Debió elegir enero para visitar la ciudad porque la Navidad le dejaba exhausto. Su mujer comenzaba a pensar en regalos, menús y decoración en rojos y dorados casi cuando acababa el verano. Regresaban de la casa de la costa cargados de pequeños tesoros que habían ido encontrando en mercadillos y anticuarios. Y el coche, que desde que los niños se fueron a la universidad, siempre llevaba los asientos traseros abatidos, se llenaba de Diciembre. De figuras que un marinero jubilado tallaba con la madera que el océano devolvía, de colchas cosidas con pequeños retales, de tazas de porcelana desparejadas, de tarros de compota de calabaza y botellas de barro con sirope de arce.

Cada paquete llevaba anotado un nombre con tinta indeleble. En todos pensaba. En sus hijos y sus alborotos, en su madre y sus tardes largas de invierno, en aquel amigo que acaba de separarse y seguro necesitaría nuevas sartenes,... Después de tantos años juntos seguía mirándola con un escalofrío. Con un deseo, casi voraz, de abrazarla a cada poco. Un latigazo de placer le sacudía cada vez que la veía moverse, sobre sus papeles, enredando un lápiz en el pelo, desafinando canciones imposibles de reconocer mientras conducía, con el delantal, guiñándole el ojo al abrir el horno porque el asado estaba justo como a él le gustaba.

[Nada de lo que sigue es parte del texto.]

/-- The address width a rule gives in mode `m` with operand width `w`. -/
def AddrRule.width (r : AddrRule) (m : Mode) (w : Width) : Width :=
  match r with
  | .byMode => m.width
  | .byOperandWidth => w

/-! ## The shapes of an instruction (R80, R81) -/

/-- What follows the opcode byte (and the second byte, where there is one): at most one operand field of 1, 2 or 4
bytes, and the instruction that the field completes. -/
inductive Tail where
  | none (i : Instr)
  | byte (k : Byte → Instr)
  | word (k : Word16 → Instr)
  | dword (k : Word32 → Instr)

/-- What an opcode byte selects: an instruction without a second byte, or a second-byte table. -/
inductive Entry where
  | single (t : Tail)
  | second (table : Byte → Option Tail)

/-- An address field of the given width. -/
def addrTail (w : Width) (k : Addr → Instr) : Tail :=
  match w with
  | .w16 => .word fun a => k (.a16 a)
  | .w32 => .dword fun a => k (.a32 a)

/-- An immediate field of the given width (R191). -/
def immTail (w : Width) (k : Imm → Instr) : Tail :=
  match w with
  | .w16 => .word fun v => k (.i16 v)
  | .w32 => .dword fun v => k (.i32 v)

/-! ## The second byte (R82; decision D1, log 1) -/

/-- `mod`, bits 7 to 6. -/
def sbMod (sb : Byte) : BitVec 2 := sb.extractLsb' 6 2

/-- `reg`, bits 5 to 3. -/
def sbReg (sb : Byte) : BitVec 3 := sb.extractLsb' 3 3

/-- `rm`, bits 2 to 0. -/
def sbRm (sb : Byte) : BitVec 3 := sb.extractLsb' 0 3

/-- The 8-bit register of an encoding number (R23, R83). -/
def reg8Of (n : BitVec 3) : Reg8 :=
  match n.toNat with
  | 0 => .al
  | 1 => .cl
  | 2 => .dl
  | 3 => .bl
  | 4 => .ah
  | 5 => .ch
  | 6 => .dh
  | _ => .bh

/-- The two absolute address forms: `mod` = 00 with `rm` = 110 (16-bit address) or 101 (32-bit address). -/
def absoluteForm (sb : Byte) (k16 : Word16 → Instr) (k32 : Word32 → Instr) : Option Tail :=
  if sbMod sb = 0 then
    if sbRm sb = 6 then some (.word k16)
    else if sbRm sb = 5 then some (.dword k32)
    else none
  else none

/-- MOV of one 8-bit register to another, destination first: the 49 pairs of R87. DH is neither source nor destination
(D3). -/
def movReg8Pair (d s : Reg8) : Option Instr :=
  match d, s with
  | .al, .al => some .movAlAl
  | .al, .cl => some .movAlCl
  | .al, .dl => some .movAlDl
  | .al, .bl => some .movAlBl
  | .al, .ah => some .movAlAh
  | .al, .ch => some .movAlCh
  | .al, .bh => some .movAlBh
  | .cl, .al => some .movClAl
  | .cl, .cl => some .movClCl
  | .cl, .dl => some .movClDl
  | .cl, .bl => some .movClBl
  | .cl, .ah => some .movClAh
  | .cl, .ch => some .movClCh
  | .cl, .bh => some .movClBh
  | .dl, .al => some .movDlAl
  | .dl, .cl => some .movDlCl
  | .dl, .dl => some .movDlDl
  | .dl, .bl => some .movDlBl
  | .dl, .ah => some .movDlAh
  | .dl, .ch => some .movDlCh
  | .dl, .bh => some .movDlBh
  | .bl, .al => some .movBlAl
  | .bl, .cl => some .movBlCl
  | .bl, .dl => some .movBlDl
  | .bl, .bl => some .movBlBl
  | .bl, .ah => some .movBlAh
  | .bl, .ch => some .movBlCh
  | .bl, .bh => some .movBlBh
  | .ah, .al => some .movAhAl
  | .ah, .cl => some .movAhCl
  | .ah, .dl => some .movAhDl
  | .ah, .bl => some .movAhBl
  | .ah, .ah => some .movAhAh
  | .ah, .ch => some .movAhCh
  | .ah, .bh => some .movAhBh
  | .ch, .al => some .movChAl
  | .ch, .cl => some .movChCl
  | .ch, .dl => some .movChDl
  | .ch, .bl => some .movChBl
  | .ch, .ah => some .movChAh
  | .ch, .ch => some .movChCh
  | .ch, .bh => some .movChBh
  | .bh, .al => some .movBhAl
  | .bh, .cl => some .movBhCl
  | .bh, .dl => some .movBhDl
  | .bh, .bl => some .movBhBl
  | .bh, .ah => some .movBhAh
  | .bh, .ch => some .movBhCh
  | .bh, .bh => some .movBhBh
  | .dh, _ => none
  | .al, .dh | .cl, .dh | .dl, .dh | .bl, .dh | .ah, .dh | .ch, .dh | .bh, .dh => none

/-- Table `T88` (R87): `mod` = 11, `reg` the source, `rm` the destination. -/
def T88 (sb : Byte) : Option Tail :=
  if sbMod sb = 3 then (movReg8Pair (reg8Of (sbRm sb)) (reg8Of (sbReg sb))).map Tail.none else none
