/-! ## The worker and the queue -/

/-- A step with a move in the queue. -/
theorem step_cons {s : State} {m : Move} {rest : List Move} (h : s.agenda = m :: rest) :
    step s = perform m { s with agenda := rest } := by
  unfold step
  rw [h]

/-- A step with the queue empty. -/
theorem step_nil {s : State} (h : s.agenda = []) : step s = workerStep s := by
  unfold step
  rw [h]

theorem workerStep_running {s : State} (h : s.halted = false) : workerStep s = dispatch (fetchOpcode s) := by
  unfold workerStep
  rw [h]

theorem workerStep_halted {s : State} (h : s.halted = true) : workerStep s = .next s := by
  unfold workerStep
  rw [h]

/-- Running a tail, with the bytes that complete it read from the fetch path. -/
theorem runTail_eq (t : Tail) (s : State) :
    runTail t s = exec (t.read (fetchAt s 0) (fetchAt s 1) (fetchAt s 2) (fetchAt s 3))
      (match t with
        | .none _ => s
        | .byte _ => advance 1 s
        | .word _ => advance 2 s
        | .dword _ => advance 4 s) := by
  cases t <;> rfl

theorem afterFetch_eip_toNat (s : State) (op : Byte) (n f : Nat) :
    (s.afterFetch op n f).eip.toNat = (s.eip.toNat + n) % Config.memSize := by
  show (BitVec.ofNat 32 _).toNat = _
  rw [BitVec.toNat_ofNat]
  simp only [Config.memSize]
  omega

/-- A state that differs from `s` in `EIP`, `Clock` and `Current` alone, as the fetches leave them. -/
theorem afterFetch_ext {s t : State} {op : Byte} {n f : Nat}
    (h : t = { s with eip := t.eip, clock := t.clock, current := t.current })
    (he : t.eip.toNat = (s.eip.toNat + n) % Config.memSize) (hc : t.clock = s.clock + BitVec.ofNat 64 f)
    (hcur : t.current = op) : t = s.afterFetch op n f := by
  have heip : t.eip = (s.afterFetch op n f).eip := BitVec.eq_of_toNat_eq (by rw [he, afterFetch_eip_toNat])
  rw [h, heip, hc, hcur]
  rfl

/-- A counter that has retired an instruction is not the old one. -/
theorem counter_ne_succ (x : Counter) : x ≠ x + 1 := by
  intro h
  have := congrArg BitVec.toNat h
  rw [BitVec.toNat_add] at this
  have := x.isLt
  have : (1 : Counter).toNat = 1 := rfl
  omega

/-! ## What an instruction can do -/

/-- The instructions that store to memory (R4, R60). -/
def storesMemory (i : Instr) : Bool :=
  match i with
  | .incByteA16 _ | .incByteA32 _ | .incWordA16 _ | .incWordA32 _ => true
  | _ => false

/-- The instruction, dispatched in this state, makes no access outside the store. -/
def AccessInside (i : Instr) (s : State) : Prop :=
  ∀ a n, accessOf s.width i = some (a, n) → (effective a).toNat + n ≤ Config.memSize

theorem accessInside_of_none {i : Instr} {s : State} (h : accessOf s.width i = none) : AccessInside i s := by
  intro a n ha
  rw [h] at ha
  cases ha

theorem accessInside_of_some {i : Instr} {s : State} {a : Addr} {n : Nat} (h : accessOf s.width i = some (a, n))
    (hin : (effective a).toNat + n ≤ Config.memSize) : AccessInside i s := by
  intro b m hb
  rw [h] at hb
  cases hb
  exact hin

/-- An access of the operand width, once the width is known. -/
theorem access_of_width {i : Instr} {s : State} {w : Width} {a : Addr}
    (h : accessOf s.width i = some (a, widthBytes s.width)) (hw : s.width = w) :
    accessOf s.width i = some (a, widthBytes w) := by rw [h, hw]

/-- All that an instruction can do to a state: change registers with encoding numbers, store at its address operand, take
`MemoryFault` there, jump, or halt; all but the failure with the epilogue, and only when its access lies in the store. -/
inductive Effect (i : Instr) (s : State) : State → Prop where
  | regs (g : Regs) (unreached : g.esp = s.regs.esp ∧ g.ebp = s.regs.ebp ∧ g.esi = s.regs.esi ∧ g.edi = s.regs.edi)
      (inside : AccessInside i s) (notHlt : i ≠ .hlt) : Effect i s (epilogue { s with regs := g })
  | store (a : Addr) (n : Nat) (u : State) (stored : Stored (effective a) n s u) (access : accessOf s.width i = some (a, n))
      (notHlt : i ≠ .hlt) (stores : storesMemory i = true) : Effect i s (epilogue u)
  | fault (a : Addr) (n : Nat) (access : accessOf s.width i = some (a, n))
      (outside : Config.memSize < (effective a).toNat + n) (notHlt : i ≠ .hlt) :
      Effect i s (raise (.memoryFault (effective a)) s)
  | jump {v : Byte} (isJump : i = .jmpRel8 v) : Effect i s (epilogue { s with eip := jumpTarget s.eip v })
  | halt (isHlt : i = .hlt) : Effect i s (epilogue { s with halted := true })

variable {i : Instr} {s t : State}

theorem noOperation_effect (h : noOperation s = .next t) (hi : i ≠ .hlt) (ha : accessOf s.width i = none) :
    Effect i s t :=
  noOperation_next h ▸ .regs s.regs ⟨rfl, rfl, rfl, rfl⟩ (accessInside_of_none ha) hi

theorem incGpr_effect {r : Reg8} (h : incGpr (parent r) s = .next t) (hi : i ≠ .hlt)
    (ha : accessOf s.width i = none) : Effect i s t := by
  rcases incGpr_next h with ⟨-, rfl⟩ | ⟨-, rfl⟩
  · exact .regs _ (Regs.set_parent_unnumbered _ r _) (accessInside_of_none ha) hi
  · exact .regs _ (Regs.set_parent_unnumbered _ r _) (accessInside_of_none ha) hi

theorem incReg8_effect {r : Reg8} (h : incReg8 r s = .next t) (hi : i ≠ .hlt) (ha : accessOf s.width i = none) :
    Effect i s t := by
  rw [incReg8_next h]
  exact .regs _ (Regs.set_parent_unnumbered _ r _) (accessInside_of_none ha) hi

theorem movReg8_effect {d r : Reg8} (h : movReg8 d r s = .next t) (hi : i ≠ .hlt) (ha : accessOf s.width i = none) :
    Effect i s t := by
  rw [movReg8_next h]
  exact .regs _ (Regs.set_parent_unnumbered _ d _) (accessInside_of_none ha) hi

theorem movImm8_effect {d : Reg8} {v : Byte} (h : movImm8 d v s = .next t) (hi : i ≠ .hlt)
    (ha : accessOf s.width i = none) : Effect i s t := by
  rw [movImm8_next h]
  exact .regs _ (Regs.set_parent_unnumbered _ d _) (accessInside_of_none ha) hi

theorem movImm_effect {r : Reg8} {v : Imm} (h : movImm (parent r) v s = .next t) (hi : i ≠ .hlt)
    (ha : accessOf s.width i = none) : Effect i s t := by
  rcases movImm_next h with ⟨_, -, rfl⟩ | ⟨_, -, rfl⟩
  · exact .regs _ (Regs.set_parent_unnumbered _ r _) (accessInside_of_none ha) hi
  · exact .regs _ (Regs.set_parent_unnumbered _ r _) (accessInside_of_none ha) hi

theorem loadReg8_effect {d : Reg8} {a : Addr} (h : loadReg8 d a s = .next t) (hi : i ≠ .hlt)
    (ha : accessOf s.width i = some (a, 1)) : Effect i s t := by
  rcases loadReg8_next h with ⟨hin, rfl⟩ | ⟨hout, rfl⟩
  · exact .regs _ (Regs.set_parent_unnumbered _ d _) (accessInside_of_some ha hin) hi
  · exact .fault a 1 ha hout hi

theorem loadGpr_effect {r : Reg8} {a : Addr} (h : loadGpr (parent r) a s = .next t) (hi : i ≠ .hlt)
    (ha : accessOf s.width i = some (a, widthBytes s.width)) : Effect i s t := by
  rcases loadGpr_next h with ⟨hw, _, hr, rfl⟩ | ⟨hw, _, hr, rfl⟩ | ⟨hw, hout, rfl⟩ | ⟨hw, hout, rfl⟩
  · exact .regs _ (Regs.set_parent_unnumbered _ r _) (accessInside_of_some (access_of_width ha hw) (readWordAt_inside hr)) hi
  · exact .regs _ (Regs.set_parent_unnumbered _ r _) (accessInside_of_some (access_of_width ha hw) (readDwordAt_inside hr)) hi
  · exact .fault a 2 (access_of_width ha hw) hout hi
  · exact .fault a 4 (access_of_width ha hw) hout hi

theorem incMemByte_effect {a : Addr} (h : incMemByte a s = .next t) (hi : i ≠ .hlt)
    (ha : accessOf s.width i = some (a, 1)) (hs : storesMemory i = true) : Effect i s t := by
  rcases incMemByte_next h with ⟨u, hu, rfl⟩ | ⟨hout, rfl⟩
  · exact .store a 1 u (writeByteAt_stored hu) ha hi hs
  · exact .fault a 1 ha hout hi

theorem incMemW_effect {a : Addr} (h : incMemW a s = .next t) (hi : i ≠ .hlt)
    (ha : accessOf s.width i = some (a, widthBytes s.width)) (hs : storesMemory i = true) : Effect i s t := by
  rcases incMemW_next h with ⟨hw, _, u, -, hu, rfl⟩ | ⟨hw, _, u, -, hu, rfl⟩ | ⟨hw, hout, rfl⟩ | ⟨hw, hout, rfl⟩
  · exact .store a 2 u (writeWordAt_stored hu) (access_of_width ha hw) hi hs
  · exact .store a 4 u (writeDwordAt_stored hu) (access_of_width ha hw) hi hs
  · exact .fault a 2 (access_of_width ha hw) hout hi
  · exact .fault a 4 (access_of_width ha hw) hout hi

Una nube de abandono, de vértigo lo abatía cuando ella se quejaba de su falta de atención, de haber olvidado una fecha, una música que le hizo feliz, el punto exacto de dulzor en su té. Entonces compraba peonías rosadas para la mesa de la cocina.

Las depositaba, sin decir nada, como una ofrenda. Para hacerse perdonar sus muchos errores. Para solicitar clemencia en forma de besos de refilón y de sonrisa, y de mira que eres tonto. Y de contestar pero soy tu tonto. Y ella besarle, ya de frente, suavemente, diciéndole, sí. Así cada semana, los miércoles, llegaba con el pan, el periódico y las flores. Y cada enero se escapaban. Se recuperaban ellos solos del resto. Se reencontraban sin haberse perdido. Solo por el gusto de llegar al hotel, meterse mano antes siquiera de cerrar la puerta, colgar el no molesten como en Descalzos en el parque y levantarse tarde, con un Bloody Mary con mucho tabasco y poco vodka. Y pasear del brazo, calentándole las manos con su aliento, prestándole la bufanda que siempre pierde en esas mañanas de sol azulado, cortante como las esquinas de las avenidas, perfectas. Con un perfecto no hacer nada. Solo agradeciendo un enero mas.